PROBLEM TO SOLVE:
Return all lines from the entries below in which the word "zero" is present.

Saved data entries
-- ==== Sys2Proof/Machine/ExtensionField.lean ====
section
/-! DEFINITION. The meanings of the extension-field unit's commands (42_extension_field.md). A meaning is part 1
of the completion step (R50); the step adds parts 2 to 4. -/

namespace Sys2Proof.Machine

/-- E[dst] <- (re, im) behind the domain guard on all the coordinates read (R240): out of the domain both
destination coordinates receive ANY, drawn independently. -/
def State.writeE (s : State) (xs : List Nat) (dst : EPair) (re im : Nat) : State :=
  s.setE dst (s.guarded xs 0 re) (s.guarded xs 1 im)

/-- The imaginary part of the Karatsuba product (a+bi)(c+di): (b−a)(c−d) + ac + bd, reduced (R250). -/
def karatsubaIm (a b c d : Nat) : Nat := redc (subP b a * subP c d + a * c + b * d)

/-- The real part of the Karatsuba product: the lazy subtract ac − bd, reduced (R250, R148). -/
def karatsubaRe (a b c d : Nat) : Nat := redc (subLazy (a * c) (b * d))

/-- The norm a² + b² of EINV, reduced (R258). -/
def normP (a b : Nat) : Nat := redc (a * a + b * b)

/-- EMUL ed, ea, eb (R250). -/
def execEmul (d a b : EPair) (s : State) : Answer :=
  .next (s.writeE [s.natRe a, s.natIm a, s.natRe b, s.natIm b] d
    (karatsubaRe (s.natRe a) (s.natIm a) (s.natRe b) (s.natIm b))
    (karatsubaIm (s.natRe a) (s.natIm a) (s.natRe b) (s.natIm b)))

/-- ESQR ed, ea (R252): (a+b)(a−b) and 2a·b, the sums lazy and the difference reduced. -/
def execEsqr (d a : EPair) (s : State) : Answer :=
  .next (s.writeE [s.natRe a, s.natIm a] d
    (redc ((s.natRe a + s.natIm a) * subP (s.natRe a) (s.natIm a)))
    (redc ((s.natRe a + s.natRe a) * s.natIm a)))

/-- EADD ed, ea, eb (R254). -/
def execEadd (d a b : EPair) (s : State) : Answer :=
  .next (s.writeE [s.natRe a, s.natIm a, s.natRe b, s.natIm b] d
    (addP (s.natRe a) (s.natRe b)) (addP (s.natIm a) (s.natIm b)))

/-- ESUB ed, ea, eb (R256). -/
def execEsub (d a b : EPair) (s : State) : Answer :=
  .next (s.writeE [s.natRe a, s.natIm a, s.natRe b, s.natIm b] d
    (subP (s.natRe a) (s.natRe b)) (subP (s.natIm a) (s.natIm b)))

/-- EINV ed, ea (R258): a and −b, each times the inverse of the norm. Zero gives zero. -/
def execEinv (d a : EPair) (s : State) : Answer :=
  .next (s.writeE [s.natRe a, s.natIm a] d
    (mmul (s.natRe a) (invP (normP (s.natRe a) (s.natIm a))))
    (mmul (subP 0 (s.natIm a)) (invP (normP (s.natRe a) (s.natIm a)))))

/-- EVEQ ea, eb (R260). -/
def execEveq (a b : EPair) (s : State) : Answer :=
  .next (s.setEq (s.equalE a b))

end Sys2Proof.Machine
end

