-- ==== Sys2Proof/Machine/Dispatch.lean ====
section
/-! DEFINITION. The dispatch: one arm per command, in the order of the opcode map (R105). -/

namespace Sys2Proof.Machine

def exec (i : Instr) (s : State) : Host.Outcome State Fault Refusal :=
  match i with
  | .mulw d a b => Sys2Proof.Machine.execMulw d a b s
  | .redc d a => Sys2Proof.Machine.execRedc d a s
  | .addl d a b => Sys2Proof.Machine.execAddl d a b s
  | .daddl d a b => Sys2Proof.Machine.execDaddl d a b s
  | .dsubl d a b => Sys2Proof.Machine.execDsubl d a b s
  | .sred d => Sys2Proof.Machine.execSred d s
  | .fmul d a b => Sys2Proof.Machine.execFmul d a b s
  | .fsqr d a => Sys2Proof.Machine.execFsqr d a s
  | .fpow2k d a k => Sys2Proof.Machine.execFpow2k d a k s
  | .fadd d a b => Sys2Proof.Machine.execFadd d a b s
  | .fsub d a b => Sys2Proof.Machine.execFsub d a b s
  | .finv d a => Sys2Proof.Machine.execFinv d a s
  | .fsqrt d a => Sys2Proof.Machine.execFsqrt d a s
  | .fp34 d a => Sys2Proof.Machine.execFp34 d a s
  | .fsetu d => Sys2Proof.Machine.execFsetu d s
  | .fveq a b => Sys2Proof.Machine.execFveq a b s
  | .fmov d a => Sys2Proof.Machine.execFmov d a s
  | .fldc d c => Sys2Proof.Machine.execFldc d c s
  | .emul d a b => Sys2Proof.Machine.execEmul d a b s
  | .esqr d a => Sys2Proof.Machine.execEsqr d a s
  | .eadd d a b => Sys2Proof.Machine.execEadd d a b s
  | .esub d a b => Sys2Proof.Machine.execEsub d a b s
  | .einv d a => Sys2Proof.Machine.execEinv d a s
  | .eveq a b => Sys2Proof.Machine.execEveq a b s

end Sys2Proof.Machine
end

==

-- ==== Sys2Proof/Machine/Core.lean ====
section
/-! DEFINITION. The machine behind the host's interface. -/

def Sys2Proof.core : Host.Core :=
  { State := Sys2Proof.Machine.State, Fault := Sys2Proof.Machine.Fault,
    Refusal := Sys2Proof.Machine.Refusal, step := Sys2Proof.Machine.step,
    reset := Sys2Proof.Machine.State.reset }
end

...

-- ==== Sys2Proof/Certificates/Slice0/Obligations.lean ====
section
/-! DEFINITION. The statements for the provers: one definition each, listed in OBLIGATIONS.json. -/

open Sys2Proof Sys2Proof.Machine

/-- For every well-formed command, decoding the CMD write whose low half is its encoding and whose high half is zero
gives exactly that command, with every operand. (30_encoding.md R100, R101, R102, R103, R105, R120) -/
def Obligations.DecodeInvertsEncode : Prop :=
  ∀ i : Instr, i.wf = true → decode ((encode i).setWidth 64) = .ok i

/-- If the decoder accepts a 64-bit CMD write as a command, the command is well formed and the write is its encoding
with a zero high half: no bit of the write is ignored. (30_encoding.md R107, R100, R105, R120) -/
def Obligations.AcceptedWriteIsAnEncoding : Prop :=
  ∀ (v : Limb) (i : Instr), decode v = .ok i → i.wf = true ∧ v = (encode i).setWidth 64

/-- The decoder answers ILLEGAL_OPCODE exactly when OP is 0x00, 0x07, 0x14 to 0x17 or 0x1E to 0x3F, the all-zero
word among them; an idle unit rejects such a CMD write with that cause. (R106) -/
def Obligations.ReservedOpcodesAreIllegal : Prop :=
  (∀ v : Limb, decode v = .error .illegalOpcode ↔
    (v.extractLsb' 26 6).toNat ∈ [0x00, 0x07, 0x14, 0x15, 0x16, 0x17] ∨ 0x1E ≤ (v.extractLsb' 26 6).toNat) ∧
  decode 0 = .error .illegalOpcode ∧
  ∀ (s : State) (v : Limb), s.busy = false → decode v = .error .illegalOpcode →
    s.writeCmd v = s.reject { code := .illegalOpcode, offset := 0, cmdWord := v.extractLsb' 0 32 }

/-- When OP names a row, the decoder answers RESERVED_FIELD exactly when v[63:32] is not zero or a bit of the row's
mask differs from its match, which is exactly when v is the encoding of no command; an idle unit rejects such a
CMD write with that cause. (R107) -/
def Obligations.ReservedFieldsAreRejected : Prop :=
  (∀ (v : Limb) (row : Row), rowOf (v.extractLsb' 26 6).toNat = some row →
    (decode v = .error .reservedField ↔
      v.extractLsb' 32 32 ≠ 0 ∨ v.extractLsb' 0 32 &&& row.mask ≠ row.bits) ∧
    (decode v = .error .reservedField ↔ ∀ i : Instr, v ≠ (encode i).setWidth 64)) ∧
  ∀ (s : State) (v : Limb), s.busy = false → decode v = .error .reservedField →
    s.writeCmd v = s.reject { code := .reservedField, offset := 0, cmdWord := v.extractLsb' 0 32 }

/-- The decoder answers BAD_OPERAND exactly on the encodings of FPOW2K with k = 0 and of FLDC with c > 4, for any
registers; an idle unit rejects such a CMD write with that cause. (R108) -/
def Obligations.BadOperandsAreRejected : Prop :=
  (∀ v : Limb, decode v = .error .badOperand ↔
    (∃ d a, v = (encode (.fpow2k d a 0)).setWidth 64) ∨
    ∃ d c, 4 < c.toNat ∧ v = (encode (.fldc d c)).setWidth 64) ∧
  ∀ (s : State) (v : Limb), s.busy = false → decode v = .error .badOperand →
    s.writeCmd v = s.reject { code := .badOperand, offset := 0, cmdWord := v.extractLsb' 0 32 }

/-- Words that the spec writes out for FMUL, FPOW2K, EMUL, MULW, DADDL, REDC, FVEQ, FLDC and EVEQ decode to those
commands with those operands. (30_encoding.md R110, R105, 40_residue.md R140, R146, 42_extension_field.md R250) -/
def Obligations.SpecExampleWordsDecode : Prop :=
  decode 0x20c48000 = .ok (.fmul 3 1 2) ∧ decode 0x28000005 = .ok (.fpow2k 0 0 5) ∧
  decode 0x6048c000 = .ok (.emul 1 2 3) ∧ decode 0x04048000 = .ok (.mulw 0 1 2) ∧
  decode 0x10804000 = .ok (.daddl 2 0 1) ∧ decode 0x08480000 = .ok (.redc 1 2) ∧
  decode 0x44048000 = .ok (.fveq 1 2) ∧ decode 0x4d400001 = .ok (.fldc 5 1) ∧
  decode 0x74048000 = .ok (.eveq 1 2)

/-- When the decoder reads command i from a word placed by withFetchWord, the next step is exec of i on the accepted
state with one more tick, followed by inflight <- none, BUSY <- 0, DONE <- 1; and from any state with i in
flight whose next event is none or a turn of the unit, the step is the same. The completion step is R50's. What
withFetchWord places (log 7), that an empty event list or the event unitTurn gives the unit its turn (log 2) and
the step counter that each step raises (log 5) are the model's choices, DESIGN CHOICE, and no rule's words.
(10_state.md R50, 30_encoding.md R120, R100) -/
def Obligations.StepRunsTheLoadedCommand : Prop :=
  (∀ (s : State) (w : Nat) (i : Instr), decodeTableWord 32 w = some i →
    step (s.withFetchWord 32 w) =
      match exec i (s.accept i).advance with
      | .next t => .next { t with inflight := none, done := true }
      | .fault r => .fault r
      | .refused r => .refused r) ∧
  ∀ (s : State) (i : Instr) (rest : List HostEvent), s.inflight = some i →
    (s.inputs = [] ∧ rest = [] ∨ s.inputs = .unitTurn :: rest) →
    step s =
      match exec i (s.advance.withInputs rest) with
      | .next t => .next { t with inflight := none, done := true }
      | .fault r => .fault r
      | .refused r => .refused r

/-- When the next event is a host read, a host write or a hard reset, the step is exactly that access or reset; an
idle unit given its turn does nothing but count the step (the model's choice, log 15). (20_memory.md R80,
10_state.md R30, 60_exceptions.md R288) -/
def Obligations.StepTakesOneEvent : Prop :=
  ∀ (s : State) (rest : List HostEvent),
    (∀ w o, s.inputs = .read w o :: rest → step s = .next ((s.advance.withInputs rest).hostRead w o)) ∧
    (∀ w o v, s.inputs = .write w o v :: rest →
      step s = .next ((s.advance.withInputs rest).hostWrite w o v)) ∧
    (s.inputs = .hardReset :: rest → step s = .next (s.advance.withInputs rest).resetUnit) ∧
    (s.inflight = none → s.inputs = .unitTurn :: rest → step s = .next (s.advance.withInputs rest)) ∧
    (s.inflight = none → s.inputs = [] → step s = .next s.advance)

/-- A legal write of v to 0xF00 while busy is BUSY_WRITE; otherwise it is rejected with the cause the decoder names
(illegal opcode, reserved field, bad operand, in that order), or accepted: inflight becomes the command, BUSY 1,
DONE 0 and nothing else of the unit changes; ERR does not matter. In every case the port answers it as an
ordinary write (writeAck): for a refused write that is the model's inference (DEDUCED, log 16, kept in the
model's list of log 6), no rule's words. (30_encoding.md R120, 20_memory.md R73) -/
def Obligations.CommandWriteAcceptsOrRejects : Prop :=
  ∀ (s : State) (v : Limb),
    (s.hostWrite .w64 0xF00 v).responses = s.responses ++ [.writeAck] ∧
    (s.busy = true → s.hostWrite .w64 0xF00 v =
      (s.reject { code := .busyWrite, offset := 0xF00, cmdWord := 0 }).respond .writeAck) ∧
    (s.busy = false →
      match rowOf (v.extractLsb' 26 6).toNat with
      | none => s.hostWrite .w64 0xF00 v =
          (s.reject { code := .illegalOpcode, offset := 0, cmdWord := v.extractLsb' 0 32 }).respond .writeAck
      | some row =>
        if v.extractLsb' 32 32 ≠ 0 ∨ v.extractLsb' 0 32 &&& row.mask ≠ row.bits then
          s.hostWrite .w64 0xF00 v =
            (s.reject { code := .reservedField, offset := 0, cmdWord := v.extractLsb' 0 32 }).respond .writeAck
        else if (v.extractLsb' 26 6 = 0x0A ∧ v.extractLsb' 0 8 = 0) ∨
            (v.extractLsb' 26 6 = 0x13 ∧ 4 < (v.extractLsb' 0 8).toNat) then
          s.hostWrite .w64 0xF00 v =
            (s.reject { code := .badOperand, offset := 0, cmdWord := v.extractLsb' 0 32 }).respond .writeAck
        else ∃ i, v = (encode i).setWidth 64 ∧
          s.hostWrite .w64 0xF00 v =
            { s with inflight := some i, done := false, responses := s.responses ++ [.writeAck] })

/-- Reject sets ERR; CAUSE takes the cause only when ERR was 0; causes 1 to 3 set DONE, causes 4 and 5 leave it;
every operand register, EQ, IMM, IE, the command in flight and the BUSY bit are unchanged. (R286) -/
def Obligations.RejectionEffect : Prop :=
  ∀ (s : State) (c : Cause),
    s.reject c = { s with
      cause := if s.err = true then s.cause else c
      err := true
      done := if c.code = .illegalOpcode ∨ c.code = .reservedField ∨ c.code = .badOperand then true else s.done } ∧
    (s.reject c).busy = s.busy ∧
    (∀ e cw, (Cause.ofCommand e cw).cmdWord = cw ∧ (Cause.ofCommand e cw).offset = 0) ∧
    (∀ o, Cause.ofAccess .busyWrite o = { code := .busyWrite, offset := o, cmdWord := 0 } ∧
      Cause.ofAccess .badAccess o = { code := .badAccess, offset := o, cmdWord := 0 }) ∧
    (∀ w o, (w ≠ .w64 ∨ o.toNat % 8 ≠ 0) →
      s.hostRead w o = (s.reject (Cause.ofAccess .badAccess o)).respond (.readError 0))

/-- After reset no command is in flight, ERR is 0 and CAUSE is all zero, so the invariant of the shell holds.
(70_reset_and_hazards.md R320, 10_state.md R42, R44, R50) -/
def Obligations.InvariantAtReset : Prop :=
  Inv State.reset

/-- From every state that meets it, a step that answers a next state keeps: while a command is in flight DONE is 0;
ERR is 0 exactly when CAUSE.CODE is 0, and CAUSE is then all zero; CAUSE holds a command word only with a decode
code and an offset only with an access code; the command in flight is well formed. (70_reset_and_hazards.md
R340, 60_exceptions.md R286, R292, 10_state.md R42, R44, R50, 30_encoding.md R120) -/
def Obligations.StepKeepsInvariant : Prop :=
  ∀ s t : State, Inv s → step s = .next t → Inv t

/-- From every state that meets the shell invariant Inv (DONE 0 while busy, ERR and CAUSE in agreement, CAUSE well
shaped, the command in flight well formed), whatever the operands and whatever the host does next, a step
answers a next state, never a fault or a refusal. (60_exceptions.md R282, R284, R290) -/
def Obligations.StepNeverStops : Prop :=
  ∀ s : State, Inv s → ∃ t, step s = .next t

EXPECTED ANSWER:
/-- EINV ed, ea (R258): a and −b, each times the inverse of the norm. Zero gives zero. -/
/-- For every well-formed command, decoding the CMD write whose low half is its encoding and whose high half is zero
with a zero high half: no bit of the write is ignored. (30_encoding.md R107, R100, R105, R120) -/
/-- The decoder answers ILLEGAL_OPCODE exactly when OP is 0x00, 0x07, 0x14 to 0x17 or 0x1E to 0x3F, the all-zero
/-- When OP names a row, the decoder answers RESERVED_FIELD exactly when v[63:32] is not zero or a bit of the row's
/-- After reset no command is in flight, ERR is 0 and CAUSE is all zero, so the invariant of the shell holds.
ERR is 0 exactly when CAUSE.CODE is 0, and CAUSE is then all zero; CAUSE holds a command word only with a decode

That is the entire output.